この結界が欠けた、ということは、アルハザードの結界が欠けるほどの攻撃を受けた、ということだ。もともとアルハザードの魔力で作り上げた結界は、何かあったら、その揺れがアルハザードに伝わる。アルハザードはそれ以上の言葉を紡がず、執務室の奥に併設している転送陣の扉へと向かった。
****
空気を切り裂いた衝撃音と、そして、沈黙。
図書室の天井を飾る、ガラス製の魔法の灯りがリューン達の上に落ちてきたのだった。直撃は免れない。最悪の事態を予想したギルバートは心底背筋が冷え、リューンの元へと一気に距離を詰める。だが、リューンの様子は全員の予想を、別の方向へ裏切るものだった。
「いたた……」
リューンの傍らには魔法灯の大きなガラスが割れて転がっていた。大きく2つに割れて、ひとつはリューンの身体の上、ひとつは傍らに転がり、さらに細かい破片が散らばっている。思わず「いたた」と言ったが、本当のことを言えば、それほど痛いわけではなかった。だが、事が大きすぎてリューンにはいまいち現実味が沸かずどこか他人事のように間を置いた。
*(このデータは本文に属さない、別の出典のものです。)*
/-- A search passes over held ids alone, and stops early only at a free one. -/
theorem searchId_circleId (ps : List Placement) (fuel k : Nat) :
    ∃ n ≤ fuel, searchId ps fuel (circleId k) = circleId (k + n) ∧
      (∀ m < n, ∃ p ∈ ps, p.id = circleId (k + m)) ∧ (n < fuel → ∀ p ∈ ps, p.id ≠ circleId (k + n)) := by
  induction fuel generalizing k with
  | zero => exact ⟨0, le_rfl, rfl, fun m hm => absurd hm (Nat.not_lt_zero m), fun h => absurd h (Nat.lt_irrefl 0)⟩
  | succ fuel ih =>
    unfold searchId
    split
    · next hheld =>
      obtain ⟨n, hn, efound, hpassed, hfree⟩ := ih (k + 1)
      rw [nextIdAfter_circleId]
      simp only [Nat.add_assoc, Nat.add_comm 1] at efound hpassed hfree
      refine ⟨n + 1, Nat.succ_le_succ hn, efound, fun m hm => ?_, fun h => hfree (Nat.lt_of_succ_lt_succ h)⟩
      cases m with
      | zero => simpa using hheld
      | succ m => exact hpassed m (Nat.lt_of_succ_lt_succ hm)
    · next hfree => exact ⟨0, Nat.zero_le _, rfl, fun m hm => absurd hm (Nat.not_lt_zero m), by simpa using hfree⟩

/-- A list that holds `n` ids in a row has at least `n` entries, for 255 ids never meet on the circle. -/
theorem le_length_of_holds_circleId {ps : List Placement} {k n : Nat} (hn : n ≤ 255)
    (h : ∀ m < n, ∃ p ∈ ps, p.id = circleId (k + m)) : n ≤ ps.length := by
  have hnodup : ((List.range n).map fun m => circleId (k + m)).Nodup := by
    refine List.Nodup.map_on (fun a ha b hb hab => ?_) List.nodup_range
    rw [List.mem_range] at ha hb
    unfold circleId at hab
    omega
  have hsub : ((List.range n).map fun m => circleId (k + m)) ⊆ ps.map (·.id) := by
    intro i hi
    obtain ⟨m, hm, rfl⟩ := List.mem_map.mp hi
    obtain ⟨p, hp, hid⟩ := h m (List.mem_range.mp hm)
    exact List.mem_map.mpr ⟨p, hp, hid⟩
  simpa using (hnodup.subperm hsub).length_le

/-- With at most 16 entries the 17 ids an append looks at are not all held, so it takes the first free one (R171). -/
theorem takeId_firstFree (s : Shelving) (hlen : s.placements.length ≤ 16) (h1 : 1 ≤ s.nextId) (h2 : s.nextId ≤ 255) :
    ∃ n ≤ 16, takeId s = circleId (s.nextId - 1 + n) ∧ (∀ p ∈ s.placements, p.id ≠ takeId s) ∧
      ∀ m < n, ∃ p ∈ s.placements, p.id = circleId (s.nextId - 1 + m) := by
  obtain ⟨n, hn, efound, hpassed, hfree⟩ := searchId_circleId s.placements 17 (s.nextId - 1)
  rw [circleId_pred h1 h2, ← takeId] at efound
  have hle : n ≤ 16 := (le_length_of_holds_circleId (by omega) hpassed).trans hlen
  refine ⟨n, hle, efound, ?_, hpassed⟩
  rw [efound]
  exact hfree (Nat.lt_succ_of_le hle)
現実味が沸かなさ過ぎて、まるで自分の頭の固さでカチ割ったように見える方が気になる複雑な女心だった。
「リュ、リューン様ご無事で」
普段は落ち着いたギルバートのあわただしい声に、リューンは我に返った。
「ギ、ルバート、私は大丈夫です、周辺を……」
「!……ルーク、窓を押さえろ。アリシア、扉へ!」
リューンは咄嗟にギルバートに敬称を忘れて指示した。弾かれたように2人の護衛騎士が図書室へと散らばる。ガラスが落ちてくる、というのは流石に衝撃が大きすぎる。それだけ隙もできてしまう。そもそも本棚倒壊が罠だったのだろう。咄嗟には動けなかった。
「リューン様!……失礼します」
リューンの平気そうな声に気をとられてしまって反応が遅れたが、大きなガラスの固まりがリューンの上に覆いかぶさっていた。ギルバートがそれを持ち上げて、強引に横に動かした。軽くなって身動ぎしようとしたリューンを厳しく咎める。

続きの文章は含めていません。